For example, England has a state religion, but it's perfectly fine to say there is a high degree of "freedom of religion" there. A state religion is an endorsement of a particular ideology. An endorsement law alone doesn't restrict behavior - that is to say, it doesn't restrict freedom. Other laws or non-legal forces might do that, though.

Likewise, it's perfectly fine to say the U.S. government is tolerant of a variety of religious beliefs and activities, even though it is prohibited from establishing an official church. However its actions lend to an unofficial enforcement or establishment of a state religion as political appointee's govern by their individual beliefs. This should be found unconstitutional based on the separation of church and state, though not outright setting a religion by declaration but by action is no less a violation. Using the presumption that the populace had "voted them into governing position, therefore my personal tenants are approved by them at large". And thus pass laws clearly based on a set of religious values, violating the freedoms of those that disagree with or don't follow the religion.
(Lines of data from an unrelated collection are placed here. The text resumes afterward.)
-- ==== Sys2Proof/Laws/Issue.lean ====
section
/-! SUPPORT. The issue stage: an instruction that reaches its own checks, and what retiring leaves. -/
namespace Sys2Proof.Machine

/-! ### Frames -/

theorem Frame.trans {l : List Field} {r s t : State} (h : Frame l r s) (k : Frame l s t) : Frame l r t := by
  intro f hf
  have a := h f hf
  have b := k f hf
  cases f <;> exact Eq.trans b a

theorem Frame.mono {l m : List Field} {s t : State} (h : Frame l s t) (hm : Field.within l m = true) : Frame m s t := by
  intro f hf
  refine h f (fun c => hf ?_)
  have := List.all_eq_true.mp hm f c
  simpa using this

/-! ### Task contexts and crucibles -/

theorem taskKey_ne {q t : TaskRef} (h : q ≠ t) : taskKey t.tile t.cru t.task ≠ taskKey q.tile q.cru q.task := by
  obtain ⟨⟨a, ha⟩, ⟨b, hb⟩, ⟨c, hc⟩⟩ := q
  obtain ⟨⟨a', ha'⟩, ⟨b', hb'⟩, ⟨c', hc'⟩⟩ := t
  simp only [taskKey, ne_eq, TaskRef.mk.injEq, Fin.mk.injEq, not_and] at *
  omega

theorem cruKey_ne {i j : TileIx} {k l : CruIx} (h : (i, k) ≠ (j, l)) : cruKey j l ≠ cruKey i k := by
  obtain ⟨a, ha⟩ := i
  obtain ⟨b, hb⟩ := j
  obtain ⟨c, hc⟩ := k
  obtain ⟨d, hd⟩ := l
  simp only [cruKey, ne_eq, Prod.mk.injEq, Fin.mk.injEq, not_and] at *
  omega

theorem State.task_eq (s : State) (t : TaskRef) : s.task t.tile t.cru t.task = s.taskAt t := rfl

@[simp] theorem State.taskAt_setTask_same (s : State) (t : TaskRef) (x : Task) : (s.setTask t.tile t.cru t.task x).taskAt t = x := by
  simp [State.taskAt, State.task, State.setTask]

theorem TasksOutside.setTask (s : State) (t : TaskRef) (x : Task) : TasksOutside t s (s.setTask t.tile t.cru t.task x) := by
  intro q h
  unfold State.taskAt State.task State.setTask
  exact Store.get_set_other _ _ _ _ _ (taskKey_ne h)

theorem TasksOutside.of_tasks {t : TaskRef} {s u : State} (h : u.tasks = s.tasks) : TasksOutside t s u := by
  intro q _
  unfold State.taskAt State.task
  rw [h]

theorem State.taskAt_congr {s u : State} (h : u.tasks = s.tasks) (t : TaskRef) : u.taskAt t = s.taskAt t := by
  unfold State.taskAt State.task
  rw [h]

@[simp] theorem State.cru_setCru_same (s : State) (i k : Nat) (c : Crucible) : (s.setCru i k c).cru i k = c := by
  simp [State.cru, State.setCru]

theorem State.cru_congr {s u : State} (h : u.crus = s.crus) (i k : Nat) : u.cru i k = s.cru i k := by
  unfold State.cru
  rw [h]

theorem CrusOutside.setCru (s : State) (t : TaskRef) (c : Crucible) : CrusOutside t s (s.setCru t.tile t.cru c) := by
  intro i k h
  unfold State.cru State.setCru
  exact Store.get_set_other _ _ _ _ _ (cruKey_ne h)

theorem CrusOutside.of_crus {t : TaskRef} {s u : State} (h : u.crus = s.crus) : CrusOutside t s u :=
  fun i k _ => State.cru_congr h i k

theorem TasksOutside.trans {t : TaskRef} {r s u : State} (h : TasksOutside t r s) (k : TasksOutside t s u) : TasksOutside t r u :=
  fun q n => (k q n).trans (h q n)

theorem CrusOutside.trans {t : TaskRef} {r s u : State} (h : CrusOutside t r s) (k : CrusOutside t s u) : CrusOutside t r u :=
  fun i c n => (k i c n).trans (h i c n)

/-! ### Registers of a task -/

theorem Task.rs_setRs (x : Task) (rd : BitVec 5) (v : W32) (r : BitVec 5) :
    (x.setRs rd v).rs r = if r = rd ∧ rd ≠ 0 then v else x.rs r := by
  by_cases h0 : rd = 0
  · rw [if_neg (fun c => c.2 h0), Task.setRs, if_pos h0]
  · rw [Task.setRs, if_neg h0]
    by_cases hr : r = rd
    · rw [if_pos (And.intro hr h0), Task.rs, if_neg (hr ▸ h0), hr]
      exact Store.get_set_same ..
    · have : rd.toNat ≠ r.toNat := fun c => hr (BitVec.eq_of_toNat_eq c.symm)
      rw [if_neg (fun c => hr c.1), Task.rs, Task.rs]
      dsimp only
      rw [Store.get_set_other _ _ _ _ _ this]

theorem Task.rp_setRp (x : Task) (rd : BitVec 3) (v : Bool) (r : BitVec 3) :
    (x.setRp rd v).rp r = if r = rd ∧ rd ≠ 0 then v else x.rp r := by
  by_cases h0 : rd = 0
  · rw [if_neg (fun c => c.2 h0), Task.setRp, if_pos h0]
  · rw [Task.setRp, if_neg h0]
    by_cases hr : r = rd
    · rw [if_pos (And.intro hr h0), Task.rp, hr, decide_eq_false h0, Bool.false_or]
      exact Store.get_set_same ..
    · have : rd.toNat ≠ r.toNat := fun c => hr (BitVec.eq_of_toNat_eq c.symm)
      rw [if_neg (fun c => hr c.1), Task.rp, Task.rp]
      dsimp only
      rw [Store.get_set_other _ _ _ _ _ this]

theorem Task.ra_setRa (x : Task) (rd : BitVec 4) (v : Addr) (r : BitVec 4) : (x.setRa rd v).ra r = if r = rd then v else x.ra r := by
  unfold Task.ra Task.setRa
  by_cases hr : r = rd
  · subst hr
    simp
  · have : rd.toNat ≠ r.toNat := fun c => hr (BitVec.eq_of_toNat_eq c.symm)
    simp [hr, Store.get_set_other _ _ _ _ _ this]

theorem Task.rd_setRd (x : Task) (rd : BitVec 4) (v : Desc) (r : BitVec 4) : (x.setRd rd v).rd r = if r = rd then v else x.rd r := by
  unfold Task.rd Task.setRd
  by_cases hr : r = rd
  · subst hr
    simp
  · have : rd.toNat ≠ r.toNat := fun c => hr (BitVec.eq_of_toNat_eq c.symm)
    simp [hr, Store.get_set_other _ _ _ _ _ this]

/-- A register set and the context at another address, READY: the scalar register and nothing else. -/
theorem SetsS.setRs (x : Task) (rd : BitVec 5) (v : W32) (st : TState) (w : WaitReason)
    (pc : Addr) (g : Bool) :
    SetsS x { x.setRs rd v with st := st, wait := w, pc := pc, aged := g } rd v := by
  refine ⟨fun r => Task.rs_setRs x rd v r, ?_⟩
  unfold Task.setRs
  split <;> rfl

theorem SetsP.setRp (x : Task) (rd : BitVec 3) (v : Bool) (st : TState) (w : WaitReason)
    (pc : Addr) (g : Bool) :
    SetsP x { x.setRp rd v with st := st, wait := w, pc := pc, aged := g } rd v := by
  refine ⟨fun r => Task.rp_setRp x rd v r, ?_⟩
  unfold Task.setRp
  split <;> rfl

theorem SetsA.setRa (x : Task) (rd : BitVec 4) (v : Addr) (st : TState) (w : WaitReason)
    (pc : Addr) (g : Bool) :
    SetsA x { x.setRa rd v with st := st, wait := w, pc := pc, aged := g } rd v := ⟨fun r => Task.ra_setRa x rd v r, rfl⟩

theorem SetsD.setRd (x : Task) (rd : BitVec 4) (v : Desc) (st : TState) (w : WaitReason)
    (pc : Addr) (g : Bool) :
    SetsD x { x.setRd rd v with st := st, wait := w, pc := pc, aged := g } rd v := ⟨fun r => Task.rd_setRd x rd v r, rfl⟩

/-! ### Issue -/

/-- The issue stage passes on what `reaches` says. -/
theorem State.issueStop_none {s : State} {t : TaskRef} {q : IssueReq} (h : s.reaches t q.len q.pred q.uses = true)
    (hi : q.illegal = false) : s.issueStop t q = none := by
  unfold State.reaches at h
  simp only [State.taskAt, Bool.and_eq_true, Option.isNone_iff_eq_none, List.all_eq_true] at h
  obtain ⟨⟨⟨⟨⟨h1, h2⟩, h3⟩, h4⟩, h5⟩, h6⟩ := h
  have h4 := of_decide_eq_true h4
  have h7 : q.uses.any (fun r => (s.task t.tile t.cru t.task).pend.contains r.toNat) = false := by
    rw [List.any_eq_false]
    intro r hr
    simpa using h6 r hr
  unfold State.issueStop
  simp only [h1, h2, h3, h5, h7, hi, Bool.not_true, Bool.false_eq_true, ↓reduceIte, ne_eq]
  rw [if_neg (not_not_intro h4)]

theorem State.issue_reaches {s : State} {t : TaskRef} {q : IssueReq} (h : s.reaches t q.len q.pred q.uses = true)
    (hi : q.illegal = false) (body : State → State) : s.issue t q body = body s := by
  unfold State.issue
  rw [State.issueStop_none h hi]

/-- The counters and the notes of an issue. -/
theorem State.reg_bump_other (s : State) (p k p' l n : Nat) (h : k < 496) (h' : l < 496) (d : p ≠ p' ∨ k ≠ l) :
    (s.bump p k n).reg p' (Reg.COUNTER l) = s.reg p' (Reg.COUNTER l) :=
  State.reg_setReg_other _ _ _ _ _ _ (by unfold Reg.COUNTER; omega) (by unfold Reg.COUNTER; omega) (by unfold Reg.COUNTER; omega)

/-- The counters and the notes of an issue. -/
theorem State.countIssue_frame (s : State) (t : TaskRef) :
    IssueFrame t [] [] s (s.countIssue t) ∧ (s.countIssue t).taskAt t = { s.taskAt t with aged := false } ∧
      (s.countIssue t).cru t.tile t.cru = issuedBy (s.cru t.tile t.cru) t.task := by
  have hf := ((State.countIssue_kept s t).mono (m := [.regs, .tasks, .crus]) rfl).frame
  have hc : (s.countIssue t).crus =
      (s.setCru t.tile t.cru { s.cru t.tile t.cru with last := some t.task }).crus := rfl
  refine ⟨⟨hf, ?_, ?_, ?_, ?_, ?_, ?_⟩, State.taskAt_setTask_same .., ?_⟩
  · exact ((((RegsOutside.bump s _ 0 1 (by decide)).mono (by simp)).step (RegsOutside.bump _ _ 4 _ (by decide)) (by simp)).step
      (RegsOutside.bump _ _ 13 _ (by decide)) (by simp)).trans (RegsOutside.of_regs rfl)
  · exact TasksOutside.trans (TasksOutside.of_tasks rfl) (TasksOutside.setTask _ t _)
  · exact (CrusOutside.setCru s t _).trans (CrusOutside.of_crus hc)
  · have e : (s.countIssue t).reg (cruPage t.tile t.cru) (Reg.COUNTER 0) =
        (((s.bump (cruPage t.tile t.cru) 0 1).bump (cruPage t.tile t.cru) 4 (switches (s.cru t.tile t.cru) t.task)).bump
          (cruPage t.tile t.cru) 13 (b2n (s.taskAt t).aged)).reg (cruPage t.tile t.cru) (Reg.COUNTER 0) := rfl
    rw [Counts, e, State.reg_bump_other _ _ 13 _ 0 _ (by decide) (by decide) (.inr (by decide)),
      State.reg_bump_other _ _ 4 _ 0 _ (by decide) (by decide) (.inr (by decide)), State.reg_bump_same]
  · have e : (s.countIssue t).reg (cruPage t.tile t.cru) (Reg.COUNTER 4) =
        (((s.bump (cruPage t.tile t.cru) 0 1).bump (cruPage t.tile t.cru) 4 (switches (s.cru t.tile t.cru) t.task)).bump
          (cruPage t.tile t.cru) 13 (b2n (s.taskAt t).aged)).reg (cruPage t.tile t.cru) (Reg.COUNTER 4) := rfl
    rw [Counts, e, State.reg_bump_other _ _ 13 _ 4 _ (by decide) (by decide) (.inr (by decide)), State.reg_bump_same,
      State.reg_bump_other _ _ 0 _ 4 _ (by decide) (by decide) (.inr (by decide))]
  · have e : (s.countIssue t).reg (cruPage t.tile t.cru) (Reg.COUNTER 13) =
        (((s.bump (cruPage t.tile t.cru) 0 1).bump (cruPage t.tile t.cru) 4 (switches (s.cru t.tile t.cru) t.task)).bump
          (cruPage t.tile t.cru) 13 (b2n (s.taskAt t).aged)).reg (cruPage t.tile t.cru) (Reg.COUNTER 13) := rfl
    rw [Counts, e, State.reg_bump_same, State.reg_bump_other _ _ 4 _ 13 _ (by decide) (by decide) (.inr (by decide)),
      State.reg_bump_other _ _ 0 _ 13 _ (by decide) (by decide) (.inr (by decide))]
  · rw [State.cru_congr hc, State.cru_setCru_same]
    rfl

theorem IssueFrame.after {t : TaskRef} {fs : List Field} {rs : List (Nat × Nat)} {s s' u : State} (h : IssueFrame t fs rs s' u)
    (hf : Frame ([.regs, .tasks, .crus] ++ fs) s s') (hr : RegsOutside ([counter (cruPage t.tile t.cru) 0, counter (cruPage t.tile t.cru) 4,
      counter (cruPage t.tile t.cru) 13] ++ rs) s s') (ht : TasksOutside t s s') (hc : s'.crus = s.crus)
    (h0 : s'.regs = s.regs) (hg : (s'.taskAt t).aged = (s.taskAt t).aged) : IssueFrame t fs rs s u := by
  obtain ⟨a, b, c, d, e, f, g⟩ := h
  have k := State.cru_congr hc t.tile t.cru
  refine ⟨?_, hr.trans b, ht.trans c, (CrusOutside.of_crus hc).trans d, ?_, ?_, ?_⟩
  · intro x hx
    have p := hf x hx
    have q := a x hx
    cases x <;> exact Eq.trans q p
  · rw [Counts, ← State.reg_congr h0]; exact e
  · rw [Counts, ← State.reg_congr h0, ← k]; exact f
  · rw [Counts, ← State.reg_congr h0, ← hg]; exact g

/-- A task's context replaced, and the issue counted. -/
theorem State.setTask_issued (s : State) (t : TaskRef) (y : Task) (hy : y.aged = (s.taskAt t).aged) :
    IssueFrame t [] [] s ((s.setTask t.tile t.cru t.task y).countIssue t) ∧
      ((s.setTask t.tile t.cru t.task y).countIssue t).cru t.tile t.cru = issuedBy (s.cru t.tile t.cru) t.task ∧
      ((s.setTask t.tile t.cru t.task y).countIssue t).taskAt t = { y with aged := false } := by
  obtain ⟨f, ft, fc⟩ := State.countIssue_frame (s.setTask t.tile t.cru t.task y) t
  refine ⟨f.after ((State.setTask_kept ..).mono rfl).frame (RegsOutside.of_regs rfl) (TasksOutside.setTask _ _ _) rfl rfl ?_, fc, ?_⟩
  · rw [State.taskAt_setTask_same, hy]
  · rw [ft, State.taskAt_setTask_same]

/-- A task taken to an address. -/
theorem State.goTo_retires (s : State) (t : TaskRef) (pc : Addr) :
    Retires t pc s (s.goTo t pc) ∧
      (s.goTo t pc).taskAt t = { s.taskAt t with st := .ready, wait := .none, pc := pc, aged := false } := by
  obtain ⟨f, fc, ft⟩ := State.setTask_issued s t { s.taskAt t with st := .ready, wait := .none, pc := pc } rfl
  exact ⟨⟨f, fc, congrArg Task.st ft, congrArg Task.wait ft, congrArg Task.pc ft, congrArg Task.aged ft⟩, ft⟩

/-- A retirement after the task's registers changed. -/
theorem Retires.after {s u : State} {t : TaskRef} {x : Task} {pc : Addr} (h : Retires t pc (s.setTask t.tile t.cru t.task x) u)
    (hx : x.aged = (s.taskAt t).aged) : Retires t pc s u := by
  obtain ⟨f, c, r⟩ := h
  refine ⟨f.after ((State.setTask_kept ..).mono rfl).frame (RegsOutside.of_regs rfl) (TasksOutside.setTask _ _ _) rfl rfl ?_, c, r⟩
  rw [State.taskAt_setTask_same, hx]

/-- An instruction that changes its task's registers alone and retires. -/
theorem State.scalarStep_retires {s : State} {t : TaskRef} {pred : BitVec 3} {uses : List (BitVec 5)}
    (h : s.reaches t 4 pred uses = true) (f : Task → Task) (hf : (f (s.taskAt t)).pc = (s.taskAt t).pc)
    (hg : (f (s.taskAt t)).aged = (s.taskAt t).aged) :
    Retires t (s.nextPc t 4) s (s.scalarStep t false pred uses f) ∧ (s.scalarStep t false pred uses f).taskAt t =
      { f (s.taskAt t) with st := .ready, wait := .none, pc := s.nextPc t 4, aged := false } := by
  have e : s.scalarStep t false pred uses f = (s.setTask t.tile t.cru t.task (f (s.taskAt t))).goTo t (s.nextPc t 4) := by
    unfold State.scalarStep
    rw [State.issue_reaches (q := ⟨4, false, pred, uses⟩) h rfl]
    unfold State.retire State.onTask
    rw [State.task_eq, State.task_eq, State.taskAt_setTask_same, hf]
    rfl
  rw [e]
  obtain ⟨a, b⟩ := State.goTo_retires (s.setTask t.tile t.cru t.task (f (s.taskAt t))) t (s.nextPc t 4)
  exact ⟨a.after hg, by rw [b, State.taskAt_setTask_same]⟩

end Sys2Proof.Machine
end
If you look at the two articles, they are very similar, largely because I think they are talk about two different terms which essentially describe the same thing. I think all of the material having to do with government restrictions (or lack thereof) on religious belief and practice should be consolidated to freedom of religion and freedom of worship. This article should focus on the concept for groups and individuals.

The section on the Universal Declaration of Human Rights also makes certain claims which I find do not ring true. The United States Constitution was written in the late 1700s, and is one of the most important ideological, political, and practical endorsements of the idea of freedom of religion in the fullest sense - there would be no official state religion. The Universal Declaration is also a powerful political statement, but it did not somehow change the goals of the nations or peoples of the world. Nor did it create "the" definition of "freedom of religion". I don't think it even endorses disestablishment. It just says that people need to be free to think and believe and worship as they please, and in plenty of states with official churches, they are. The treatment of this in freedom of religion is somewhat more accurate, but still jumbled and fragmentary.

I think a more accurate article would simply trace government policies toward religious belief and activities through time and around the world. The country profiles on freedom of religion are starting to do that, though of course an overview is necessary. -- Beland 03:58, 8 Mar 2005 (UTC)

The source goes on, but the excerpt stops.